The Queen’s Proctor’s plea is dated 19 July 2013. I think I should set it out almost in full (I omit only paragraph 6, which pleads the matters of law and procedure to which I have already referred in paragraphs 13-15 above):
“THE QUEEN’S PROCTOR intervening in these suits,
(i) requires the Petitioner and/or Respondent in each case to show cause why any decrees of divorce pronounced herein on various dates should not be set aside and the petitions dismissed;
(ii) requires the Petitioner and/or Respondent to show cause why and how the decrees could be properly made upon proper consideration of the material facts
AND SAYS:
1 It is a requirement of the Law of England and Wales that a person seeking a divorce in the English and Welsh courts had been habitually resident in England or Wales for a period of at least one year immediately before issuing a petition of divorce, or, that the respondent to the proposed petition was habitually resident within the jurisdiction. This is so by reason of section 5 of the Domicile and Matrimonial Proceedings Act 1973, as amended, and EC Council Regulation No 2201/2003. If in divorce proceedings these residence conditions are not met, the English and Welsh courts have no jurisdiction to consider divorce applications by parties who are both resident abroad.

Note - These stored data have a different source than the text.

/-! ## Lockout recovery -/

/-- LOCKOUT_RISE (R97, R102 to R106, R110, R113): the counted value rises. In IDLE an episode opens: the burner is
held, a record with the state and the call clock handed back joins the list of the last eight, the lockout is counted,
and LOCKOUT is raised. In OBSERVING the open record goes on. In both, recovery then goes to SUSPENDED while the
suspend condition holds, to HARD when the budget is used up, and else to COOLING. In every other state nothing else
changes. -/
def Obligations.LockoutRiseOpensOrContinuesEpisode : Prop :=
  ∀ s : State, s.powered = true → s.recovery.lockout = false →
    let risen := { s.recovery with lockout := true }
    let goesOn (used : Nat) (t : State) : Prop :=
      let spent := s.settings.recovery.attempts ≤ used
        ∨ s.settings.recovery.windowBudget ≤ s.recovery.resetTimes.length ∨ resetHold s = true
      (s.recovery.suspend = true → t.recovery.state = .suspended)
        ∧ (s.recovery.suspend = false → spent →
            t.recovery.state = .hard ∧ t.recovery.hardLatch = true ∧ t.monitor.reset.command = false)
        ∧ (s.recovery.suspend = false → ¬ spent →
            t.recovery.state = .cooling ∧ t.recovery.coolDown = some s.settings.recovery.coolDown)
        ∧ t.burner.state =
          (if s.burner.state = .outputFault then .outputFault
          else if s.burner.state = .hardLocked ∨ t.recovery.state = .hard then .hardLocked else .lockedOut)
    (s.recovery.state = .idle → ∃ t r, exec .lockoutRise s = .next t
        ∧ t = { recoveryTouched s t with recovery := t.recovery } ∧ t.recovery.lockout = true
        ∧ t.recovery.records = s.recovery.records.drop (s.recovery.records.length - 7) ++ [r]
        ∧ r.number = nextNumber s ∧ r.opened = stampNow s ∧ r.tank = s.tank.state ∧ r.leak = s.accounts.leak
        ∧ r.volume = (if s.tank.state = .unknown then none else s.tank.volume)
        ∧ r.fuelUnknown = (s.tank.state == .unknown)
        ∧ r.phase = (if s.burner.state = .outputFault then .standby else s.burner.state)
        ∧ r.sinceCall =
          (if s.burner.state = .called ∨ s.burner.state = .starting then some s.burner.callClock else none)
        ∧ r.cause =
          (if s.tank.state = .low ∨ s.tank.state = .empty ∨ s.accounts.leak = true then .fuel
          else if s.burner.state = .called ∨ s.burner.state = .starting then .ignition
          else if s.burner.state = .firing then .flameLoss else .idleLockout)
        ∧ r.attempts = 0 ∧ r.failed = 0 ∧ r.hand = false ∧ r.outcome = .open
        ∧ t.sampler.counters.lockouts = inc16 s.sampler.counters.lockouts
        ∧ (s.settings.alarms.lockout = true → isPending t .lockout)
        ∧ t.recovery.service = none ∧ goesOn 0 t)
      ∧ (s.recovery.state = .observing → ∃ t, exec .lockoutRise s = .next t
        ∧ t = { recoveryTouched s t with recovery := t.recovery } ∧ t.recovery.lockout = true
        ∧ t.recovery.records = s.recovery.records ∧ t.sampler.counters = s.sampler.counters
        ∧ (s.settings.alarms.lockout = true → isPending t .lockout)
        ∧ t.recovery.observe = none ∧ t.recovery.window = none ∧ goesOn (attemptsUsed s) t)
      ∧ (s.recovery.state ≠ .idle → s.recovery.state ≠ .observing →
        exec .lockoutRise s = .next { s with recovery := risen })

/-- LOCKOUT_FALL (R97, R108, R111): the counted value falls. A release by the pulse, or by hand in COOLING or
SUSPENDED, which is marked in the record, takes recovery to OBSERVING with its 21,600 s limit and releases the burner;
in HARD only the hand release is marked; in IDLE and OBSERVING nothing else changes. -/
def Obligations.LockoutFallReleasesTheBurner : Prop :=
  ∀ s : State, s.powered = true → s.recovery.lockout = true →
    let fallen := { s.recovery with lockout := false }
    let hand (l : List LockoutRecord) := changeLast (fun r => { r with hand := true }) l
    (holdsBurner s.recovery.state = true → ∃ t, exec .lockoutFall s = .next t
        ∧ t = { burnerTouched s t with recovery := t.recovery }
        ∧ t.recovery =
          { fallen with
            state := .observing, coolDown := none, release := none, observe := some 21600
            records := if s.recovery.state = .resetting then s.recovery.records else hand s.recovery.records }
        ∧ (s.burner.state = .lockedOut → s.burner.demand = true → startDecided s t)
        ∧ (s.burner.state = .lockedOut → s.burner.demand = false → t.burner.state = .standby)
        ∧ (s.burner.state ≠ .lockedOut → t.burner = s.burner))
      ∧ (s.recovery.state = .hard →
        exec .lockoutFall s = .next { s with recovery := { fallen with records := hand s.recovery.records } })
      ∧ (s.recovery.state = .idle ∨ s.recovery.state = .observing →
        exec .lockoutFall s = .next { s with recovery := fallen })

/-- COOL_DOWN_EXPIRY (R102, R106, R107, R113): while the suspend condition holds recovery goes to SUSPENDED; with the
budget used up it goes to HARD; and otherwise it gives an automatic reset pulse: the RESET relay is commanded closed
for 1 s, the pulse is counted in the record, in the reset-time list and in the run counters, and recovery is RESETTING
with its 10 s release wait. RESET_PULSE_END and RELEASE_WAIT_EXPIRY (R102, R107, R108): the pulse's end opens the
RESET relay; a box that did not release within the wait counts a failed attempt in the record, and recovery goes to
SUSPENDED, HARD or COOLING. -/
def Obligations.ResetPulseRunsItsCourse : Prop :=
  (∀ s : State, s.powered = true → s.recovery.state = .cooling → s.recovery.coolDown = some 0 →
     let spent := s.settings.recovery.attempts ≤ attemptsUsed s
       ∨ s.settings.recovery.windowBudget ≤ s.recovery.resetTimes.length ∨ resetHold s = true
     ∃ t, exec .coolDownExpiry s = .next t ∧ t = recoveryTouched s t ∧ t.recovery.coolDown = none
       ∧ (s.recovery.suspend = true →
           t.recovery = { s.recovery with state := .suspended, coolDown := none } ∧ t.monitor = s.monitor
             ∧ t.sampler = s.sampler)
       ∧ (s.recovery.suspend = false → spent →
           t.recovery.state = .hard ∧ t.recovery.hardLatch = true ∧ t.recovery.records = s.recovery.records
             ∧ isPending t .hardLockout)
       ∧ (s.recovery.suspend = false → ¬ spent →
           t.recovery =
               { s.recovery with
                 state := .resetting, coolDown := none, release := some 10, pulse := some 1
                 resetTimes := s.recovery.resetTimes ++ [0]
                 records := changeLast (fun r => { r with attempts := r.attempts + 1 }) s.recovery.records }
             ∧ t.monitor.reset.command = true ∧ t.monitor.reset.drive = true
             ∧ t.sampler.counters = { s.sampler.counters with autoResets := inc16 s.sampler.counters.autoResets }
             ∧ t.burner = s.burner))
    ∧ (∀ s : State, s.powered = true →
         (s.recovery.pulse = some 0 → ∃ t, exec .resetPulseEnd s = .next t
             ∧ t = { s with
                     recovery := { s.recovery with pulse := none }
                     monitor := { s.monitor with reset := t.monitor.reset } }
             ∧ t.monitor.reset.command = false ∧ t.monitor.reset.drive = false
             ∧ t.monitor.reset.fault = s.monitor.reset.fault)
           ∧ (s.recovery.state = .resetting → s.recovery.release = some 0 →
             let spent := s.settings.recovery.attempts ≤ attemptsUsed s
               ∨ s.settings.recovery.windowBudget ≤ s.recovery.resetTimes.length ∨ resetHold s = true
             ∃ t, exec .releaseWaitExpiry s = .next t ∧ t = recoveryTouched s t
               ∧ t.recovery.records = changeLast (fun r => { r with failed := r.failed + 1 }) s.recovery.records
               ∧ t.recovery.release = none
               ∧ (s.recovery.suspend = true → t.recovery.state = .suspended)
               ∧ (s.recovery.suspend = false → spent → t.recovery.state = .hard)
               ∧ (s.recovery.suspend = false → ¬ spent →
                 t.recovery.state = .cooling ∧ t.recovery.coolDown = some s.settings.recovery.coolDown)))

/-- PROVING_WINDOW_EXPIRY and OBSERVE_LIMIT_EXPIRY (R98, R105, R109): the open record closes RECOVERED, which raises
RECOVERED with the record's number and attempts, or UNTESTED, and recovery is IDLE with neither timer running.
SERVICE_WAIT_EXPIRY and RESET_TIME_ENTRY_EXPIRY (R101, R103, R115): a LOCKOUT sense still risen after the service wait
opens an episode as a rise in IDLE would, and a fallen one ends the wait alone; a pulse leaves the reset-time list at
an age of 86,400 s. -/
def Obligations.ObservingAndServiceWaitEnd : Prop :=
  (∀ s : State, s.powered = true → s.recovery.state = .observing →
     let closed (o : RecordOutcome) : Recovery :=
       { s.recovery with
         state := .idle, observe := none, window := none
         records := changeLast (fun r => { r with outcome := o }) s.recovery.records }
     (s.recovery.window = some 0 → ∃ t, exec .provingWindowExpiry s = .next t
         ∧ t = { alarmsTouched s t with recovery := closed .recovered }
         ∧ t.alarms.waiting = raisedSet s .recovered (detailHalfByte (recordNumber s) (attemptsUsed s)))
       ∧ (s.recovery.observe = some 0 → ∃ t, exec .observeLimitExpiry s = .next t
         ∧ t = { statusTouched s t with recovery := closed .untested }))
    ∧ (∀ s : State, s.powered = true →
         (s.recovery.state = .idle → s.recovery.service = some 0 → s.recovery.lockout = false →
             exec .serviceWaitExpiry s = .next { s with recovery := { s.recovery with service := none } })
           ∧ (s.recovery.state = .idle → s.recovery.service = some 0 → s.recovery.lockout = true →
             exec .serviceWaitExpiry s
               = exec .lockoutRise { s with recovery := { s.recovery with service := none, lockout := false } })
           ∧ exec .resetTimeEntryExpiry s = .next { s with
               recovery := { s.recovery with resetTimes := s.recovery.resetTimes.filter (· < 86400) } })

2 It has come to the attention of The Queen’s Proctor, who represents the crown in courts of divorce, that 180 petitions for divorce, identified in Schedule A hereto, involving Italian residents, have been advanced on a false basis.
3 This is because in 179 of those cases one of the parties claimed in court documents to be resident at Flat 201, 5 High Street, Maidenhead, Berkshire. Enquiries carried out by the authorities have established that that address given was not a residential address at all but a PO Box service provider’s facility called “Mailbox”. It would therefore be impossible for 179 people (or any) to reside at that address.
4 Notwithstanding this fact in each case either the applicant (known as “the petitioner”) or the respondent’s residential address was stated as the Maidenhead, or in the one case Epsom, address, with an affidavit (a sworn statement) in support, and thus it was said that the court had jurisdiction to entertain the divorce proceedings as either the applicant was habitually resident in England and Wales and has resided there for at least a year immediately prior to the presentation of the petition/application, or the respondent was habitually resident in England and Wales. The other spouse is said to be resident, domiciled and a National of Italy and in each case gives an address in Italy for service.
5 On the facts currently available it appears that residence requirements were not met in any of the said 180 petitions. If this is so, the Queens Proctor submits that the court had no jurisdiction to entertain the proceedings and, that being so, all of the certificates, and decrees made in those proceedings should be set aside and each of the petitions dismissed.
6 …
THE QUEEN’S PROCTOR THEREFORE PRAYS:
(1) That the Petitioners and/or Respondents to the petitions herein show cause why any decrees made should not be set aside and the petitions not dismissed, failing which such decrees should be set aside and the petitions dismissed;
(2) That the court makes other such orders as are appropriate in the circumstances;
(3) That such of the Petitioners and/or Respondents, and/or third parties, as the court may think fit, be ordered to pay the costs of the Queen’s Proctor of, and incidental to, this intervention”.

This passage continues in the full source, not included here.